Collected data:
▬▬▬▬▬▬

/-- a < b for values that are not NaN. -/
def Fp.lt (a b : Fp) : Bool :=
  match a, b with
  | .nan, _ => false
  | _, .nan => false
  | .inf x, .inf y => x && !y
  | .inf x, .fin _ _ _ => x
  | .fin _ _ _, .inf y => !y
  | .fin a m e, .fin b n k => let q := min e k; atPlace a m e q < atPlace b n k q

def add32 (a b : W32) : W32 := r32 ((dec32 a).add (dec32 b))
def sub32 (a b : W32) : W32 := r32 ((dec32 a).add (dec32 b).neg)
def mul32 (a b : W32) : W32 := r32 ((dec32 a).mul (dec32 b))
/-- a × b + c with one rounding (R109). -/
def fma32 (a b c : W32) : W32 := r32 (((dec32 a).mul (dec32 b)).add (dec32 c))

def nan32 : W32 := 0x7FC00000
def negInf32 : W32 := 0xFF800000
def one32 : W32 := 0x3F800000

/-- Maximum and minimum; a NaN operand gives NaN (R132). Of +0 and -0, which neither R106 nor R132 orders, the first
operand results (DESIGN CHOICE, log 61). -/
def max32 (a b : W32) : W32 :=
  if (dec32 a).isNan || (dec32 b).isNan then nan32 else if (dec32 a).lt (dec32 b) then b else a
def min32 (a b : W32) : W32 :=
  if (dec32 a).isNan || (dec32 b).isNan then nan32 else if (dec32 b).lt (dec32 a) then b else a

/-- The exact sum of products, rounded once (R107, R252's exact_dot before its r32). -/
def dot (xs ys : List Fp) : Fp := (List.zipWith Fp.mul xs ys).foldl Fp.add (.fin true 0 0)

/-- Pairwise tree reduction: each level combines elements 2j and 2j + 1 (R133). -/
def pairUp (f : W32 → W32 → W32) : List W32 → List W32
  | a :: b :: t => f a b :: pairUp f t
  | l => l

def treeReduce (f : W32 → W32 → W32) (xs : List W32) : W32 :=
  (pairUp f (pairUp f (pairUp f (pairUp f (pairUp f (pairUp f xs)))))).headD 0

/-! ## The formats of the table (R83-R85, R98) -/

/-- A format with its parameters. -/
inductive Fmt where
  | float (f : FloatFmt)
  | int (w : Nat)
  | mx (f : FloatFmt)
  | mxint8
  | mz (w : Nat)
  | custom (s : Slot)
deriving DecidableEq, Repr

def e4m3 : FloatFmt := ⟨4, 3, 7, .e4m3⟩
def e5m2 : FloatFmt := ⟨5, 2, 15, .ieee⟩
def e3m2 : FloatFmt := ⟨3, 2, 3, .finite⟩
def e2m3 : FloatFmt := ⟨2, 3, 1, .finite⟩
def e2m1 : FloatFmt := ⟨2, 1, 1, .finite⟩

/-- The format of a code, with the partition's custom slots (R83, R84, R99); none for a reserved code or an unloaded
slot. -/
def formatOf (slots : Tab Slot) (code : Nat) : Option Fmt :=
  match code with
  | 0 => some (.float binary16)
  | 1 => some (.float bfloat16)
  | 2 => some (.int 8)
  | 3 => some (.int 4)
  | 4 => some (.mx e4m3)
  | 5 => some (.mx e5m2)
  | 6 => some (.mx e3m2)
  | 7 => some (.mx e2m3)
  | 8 => some (.mx e2m1)
  | 9 => some .mxint8
  | 10 => some (.mz 4)
  | 11 => some (.mz 6)
  | 16 => some (.float binary32)
  | c => if 12 ≤ c && c ≤ 15 then (tabFind slots c).map .custom else none

/-- Element bits. -/
def Fmt.width : Fmt → Nat
  | .float f => f.width
  | .int w => w
  | .mx f => f.width
  | .mxint8 => 8
  | .mz w => w
  | .custom s => s.width

/-- Elements a block: 1 for a format without blocks. -/
def Fmt.block : Fmt → Nat
  | .float _ => 1
  | .int _ => 1
  | .custom s => if s.scale = 0 then 1 else s.block
  | _ => 32

/-- Bytes of one block's scale (R90, R98). -/
def Fmt.scaleBytes : Fmt → Nat
  | .mx _ => 1
  | .mxint8 => 1
  | .custom s => s.scale
  | _ => 0

/-- Stored in groups of 8 blocks (R90). -/
def Fmt.grouped (f : Fmt) : Bool := f.scaleBytes ≠ 0

def Fmt.isMz : Fmt → Bool
  | .mz _ => true
  | _ => false

/-- Bytes of a group, or of an MZ block (R90). -/
def Fmt.unitBytes (f : Fmt) : Nat :=
  match f with
  | .mz w => 4 + 4 * w
  | f => if f.grouped then 8 * f.scaleBytes + f.block * f.width else 0

/-- The element format of a custom float slot (R98): every code finite. -/
def Slot.float (s : Slot) : FloatFmt := ⟨s.exponent, s.width - 1 - s.exponent, s.bias, .finite⟩

/-- Number of `w` bits at bit `b` of a byte string (R89). -/
def bitsAt (bs : List Byte) (b w : Nat) : Nat := field bs (b / 8) ((b % 8 + w + 7) / 8) / 2 ^ (b % 8) % 2 ^ w

/-- The value of one element code, before any block scale. -/
def Fmt.elem (f : Fmt) (v : Nat) : Fp :=
  let int (w : Nat) (k : Int) : Fp := let i := signed w v; .fin (i < 0) i.natAbs k
  match f with
  | .float g => g.dec v
  | .int w => int w 0
  | .mx g => g.dec v
  | .mxint8 => int 8 (-6)
  | .mz w => int w (2 - w)
  | .custom s => if s.exponent = 0 then int s.width (-s.bias) else s.float.dec v

/-- The factor a block scale stands for: NaN for 0xFF, else a power of two, or a bfloat16 value (R92, R98). -/
def Fmt.scaleNum (f : Fmt) (v : Nat) : Fp :=
  match f with
  | .custom ⟨_, _, _, _, 2⟩ => bfloat16.dec v
  | _ => if v = 0xFF then .nan else .fin false 1 ((v : Int) - 127)

/-- Decode a block: scale and element area (R92, R95, R98). An MZ block's bytes are its header and elements. -/
def Fmt.decBlock (f : Fmt) (scale : Nat) (area : List Byte) : List Fp :=
  match f with
  | .mz w =>
    let e := field area 0 1
    if e = 0xFF then List.replicate 32 .nan
    else
      let k := field area 1 1 % 32
      (List.range 32).map fun i =>
        if i = k then binary16.dec (field area 2 2)
        else (f.elem (bitsAt area (32 + w * i) w)).scale ((e : Int) - 127)
  | _ => (List.range f.block).map fun i => (f.scaleNum scale).mul (f.elem (bitsAt area (f.width * i) f.width))

/-! ## Encoding -/

/-- The largest unbiased exponent of the element format (R93, R98). -/
def Fmt.emax : Fmt → Int
  | .mx g => if g.top = .ieee then 2 ^ g.ew - 2 - g.bias else 2 ^ g.ew - 1 - g.bias
  | .mxint8 => 0
  | .custom s => if s.exponent = 0 then (s.width : Int) - 2 - s.bias else 2 ^ s.exponent - 1 - s.bias
  | _ => 0

/-- floor(log2) of a finite non-zero magnitude. -/
def Fp.log2 : Fp → Int
  | .fin _ m e => (Nat.log2 m : Int) + e
  | _ => 0

def Fp.isZero : Fp → Bool
  | .fin _ m _ => m = 0
  | _ => false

▬▬▬▬▬▬

Copy word for word the stretch of entries above from the line that has "some (.float binary32)" through the line that has "((v : Int) - 127)", both ends included, and nothing outside it.

SOLUTION:
  | 16 => some (.float binary32)
  | c => if 12 ≤ c && c ≤ 15 then (tabFind slots c).map .custom else none

/-- Element bits. -/
def Fmt.width : Fmt → Nat
  | .float f => f.width
  | .int w => w
  | .mx f => f.width
  | .mxint8 => 8
  | .mz w => w
  | .custom s => s.width

/-- Elements a block: 1 for a format without blocks. -/
def Fmt.block : Fmt → Nat
  | .float _ => 1
  | .int _ => 1
  | .custom s => if s.scale = 0 then 1 else s.block
  | _ => 32

/-- Bytes of one block's scale (R90, R98). -/
def Fmt.scaleBytes : Fmt → Nat
  | .mx _ => 1
  | .mxint8 => 1
  | .custom s => s.scale
  | _ => 0

/-- Stored in groups of 8 blocks (R90). -/
def Fmt.grouped (f : Fmt) : Bool := f.scaleBytes ≠ 0

def Fmt.isMz : Fmt → Bool
  | .mz _ => true
  | _ => false

/-- Bytes of a group, or of an MZ block (R90). -/
def Fmt.unitBytes (f : Fmt) : Nat :=
  match f with
  | .mz w => 4 + 4 * w
  | f => if f.grouped then 8 * f.scaleBytes + f.block * f.width else 0

/-- The element format of a custom float slot (R98): every code finite. -/
def Slot.float (s : Slot) : FloatFmt := ⟨s.exponent, s.width - 1 - s.exponent, s.bias, .finite⟩

/-- Number of `w` bits at bit `b` of a byte string (R89). -/
def bitsAt (bs : List Byte) (b w : Nat) : Nat := field bs (b / 8) ((b % 8 + w + 7) / 8) / 2 ^ (b % 8) % 2 ^ w

/-- The value of one element code, before any block scale. -/
def Fmt.elem (f : Fmt) (v : Nat) : Fp :=
  let int (w : Nat) (k : Int) : Fp := let i := signed w v; .fin (i < 0) i.natAbs k
  match f with
  | .float g => g.dec v
  | .int w => int w 0
  | .mx g => g.dec v
  | .mxint8 => int 8 (-6)
  | .mz w => int w (2 - w)
  | .custom s => if s.exponent = 0 then int s.width (-s.bias) else s.float.dec v

/-- The factor a block scale stands for: NaN for 0xFF, else a power of two, or a bfloat16 value (R92, R98). -/
def Fmt.scaleNum (f : Fmt) (v : Nat) : Fp :=
  match f with
  | .custom ⟨_, _, _, _, 2⟩ => bfloat16.dec v
  | _ => if v = 0xFF then .nan else .fin false 1 ((v : Int) - 127)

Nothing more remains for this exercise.